Uterine adhesions are caused by trauma to the uterine uterus during pregnancy or non-pregnancy, resulting in damage to the basal layer of the endometrium and partial or complete occlusion of the uterine cavity, leading to abnormal menstruation, infertility or repeated miscarriage. Hysteroscopy is the gold standard method for diagnosing intrauterine adhesions, and it is also the current effective treatment.
Application of hysteroscopy in diagnosis and treatment of intrauterine adhesions
First of all, we understand the causes of uterine adhesions: under normal circumstances, the front and back walls of the uterine cavity are close to each other, but as long as the endometrium is intact, adhesions will not occur, even if the endometrium is peeled off during the menstrual period, adhesions will not occur. A history of uterine cavity operation, pregnancy and secondary infection have damaged the endometrium, and uterine adhesions can form in severe cases. Regardless of artificial abortion, curettage after drug abortion, or diagnostic curettage, it is possible to damage the basal layer of the endometrium, especially those undergoing surgery in primary hospitals, the curettage is deep, and the concept of sterility is indifferent, and it is easy to cause intrauterine adhesions after surgery. .
Operation method:
The operation time is 3 to 7 days after the menstruation is clean, and the amenorrhea can be at any time after the pregnancy is ruled out. Hysteroscopy under intravenous anesthesia. The patient takes the bladder lithotomy position, routinely disinfects the drape, and exposes the cervix. If the probe is difficult to enter the cervix or has resistance or is obstructed when entering the cervix about 2cm, it indicates that the cervical canal or the internal cervix is adhered. If the probe enters the internal cervix smoothly, it will not enter the uterine cavity again, so as not to affect the result of hysteroscopy. The hysteroscope enters the uterine cavity in the direction of the uterine cavity to check the situation in the uterus. With 5% glucose injection as the uterine dilatation medium, the pressure is generally 10.7 to 16.0 kPa. After diagnosis of intrauterine adhesions, the adhesive tapes are separated or removed under the microscope. Those with denser adhesions completed the operation under B-ultrasound monitoring. Probe the depth of the cervix and uterine cavity, and take a few specimens for pathological examination. During the operation, gentamicin and dexamethasone were given to flush the uterine cavity, and a "T" or "uterine" metal contraceptive device was placed. After the operation, antibiotics were given to prevent infection. Progazal 2 mg was taken orally once a day for 21 days, and oxyprogesterone was added 6 to 8 mg/d in the next 10 days. Artificial cycle treatment was given for 2 to 3 months to prevent uterine cavity recurrence. Adhesion. For those with fertility requirements, take out the intrauterine device for hysteroscopy at 3 months after surgery. If there is adhesion, it needs to be separated again and the fallopian tube is ventilated.
The clinical significance of hysteroscopy in the diagnosis and treatment of intrauterine adhesions: In the past, the diagnosis of intrauterine adhesions was often blindly diagnosed by lipiodol, B-ultrasound, and uterine probes, and the treatment with probe expansion was very poor.
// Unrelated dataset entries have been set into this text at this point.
/-- A fence that holds later accesses of its element (R167, R168): the tier, the requests that must be complete, and the writes
that must be performed at the tier (log 49: DEDUCED). -/
structure Fence where
  tier : Nat := 0
  reqs : List Nat := []
  writes : List Nat := []
  deriving DecidableEq, Repr, Inhabited

/-- A firing that was selected and has not passed stage F: a memory access that holds there behind a fence (R89, R345), or one that an
older write of ST will squash (R91): its slot, the ST and the data registers as it found them, where its result goes, the packets it has
taken from channels and fields, and the bits of ST that its squash gives back. -/
structure Parked where
  slot : Nat := 0
  st : BitVec 6 := 0
  ns : BitVec 6 := 0
  d : PMap (Option Packet) := []
  dt : BitVec 4 := 0
  tt : BitVec 4 := 0
  ord : Nat := 0
  chans : List (Nat × Held) := []
  l : Option Held := none
  r : Option Held := none
  p : Option Held := none
  deriving DecidableEq, Repr, Inhabited

/-- An element (R67). -/
structure Elem where
  st : BitVec 6 := 0
  es : BitVec 32 := 0
  fcw : BitVec 32 := 0
  /-- The frames whose footprint names the element (R70). -/
  users : List Nat := []
  d : PMap (Option Packet) := []
  k : PMap Lane := []
  t : PMap Lane := []
  /-- The frame, plus one, that holds each K and T (R70). -/
  kOwn : PMap Nat := []
  tOwn : PMap Nat := []
  /-- T entries whose credit is spent (R76). -/
  spent : List Nat := []
  acc : PMap Acc := []
  slots : PMap SlotSt := []
  ins : PMap InCh := []
  outs : PMap OutCh := []
  lastSel : Nat := 0
  hold : Hold := .run
  /-- Cycles in which a producer was refused at a full input channel (R60). -/
  refusals : Nat := 0
  fences : List Fence := []
  /-- Accesses held at stage F, oldest first (R345). -/
  parked : List Parked := []
  /-- Firings that the write of ST on its way will squash, in the order of their selection (R91). -/
  ghosts : List Parked := []
  /-- The slot whose firing stalls at stage F for a data register that awaits a response, with the ST that it found (R90, R314). -/
  stalled : Option (Nat × BitVec 6) := none
  /-- Bits of ST that an STSET or STXOR has changed and the trigger stage still sees as they were (R91). -/
  late : BitVec 6 := 0
  /-- The writes that the element's next release covers (R158), by request number. -/
  cov : List Nat := []
  /-- Those that its last FNC covered, which the writes after it release, and those that what it has read since has released, which
  its next FNC acquires (R158, R169). -/
  fenced : List Nat := []
  seen : List Nat := []
  deriving DecidableEq, Repr, Inhabited

/-! Requests. -/

/-- What a firing left behind for its response (R314): the element, slot, frame, destinations, its place in the output channel, and
the header the result copies. -/
structure Ret where
  e : Nat := 0
  slot : Nat := 0
  rk : Nat := 0
  frm : Nat := 0
  dt : BitVec 4 := 0
  tt : BitVec 4 := 0
  ord : Nat := 0
  hdr : Packet := {}
  deriving DecidableEq, Repr, Inhabited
Hysteroscopy can make an accurate and reliable diagnosis under direct vision, and estimate the location, range, extent, and tissue type of adhesions. At the same time, treatment can completely separate the intrauterine adhesions and remove the adhesion scar tissue as much as possible. Pathological examination can restore the normal shape of the uterine cavity, and can show bilateral fallopian tube orifices, which can solve the patient's pain in a real sense, and can increase the pregnancy rate for those who have fertility requirements.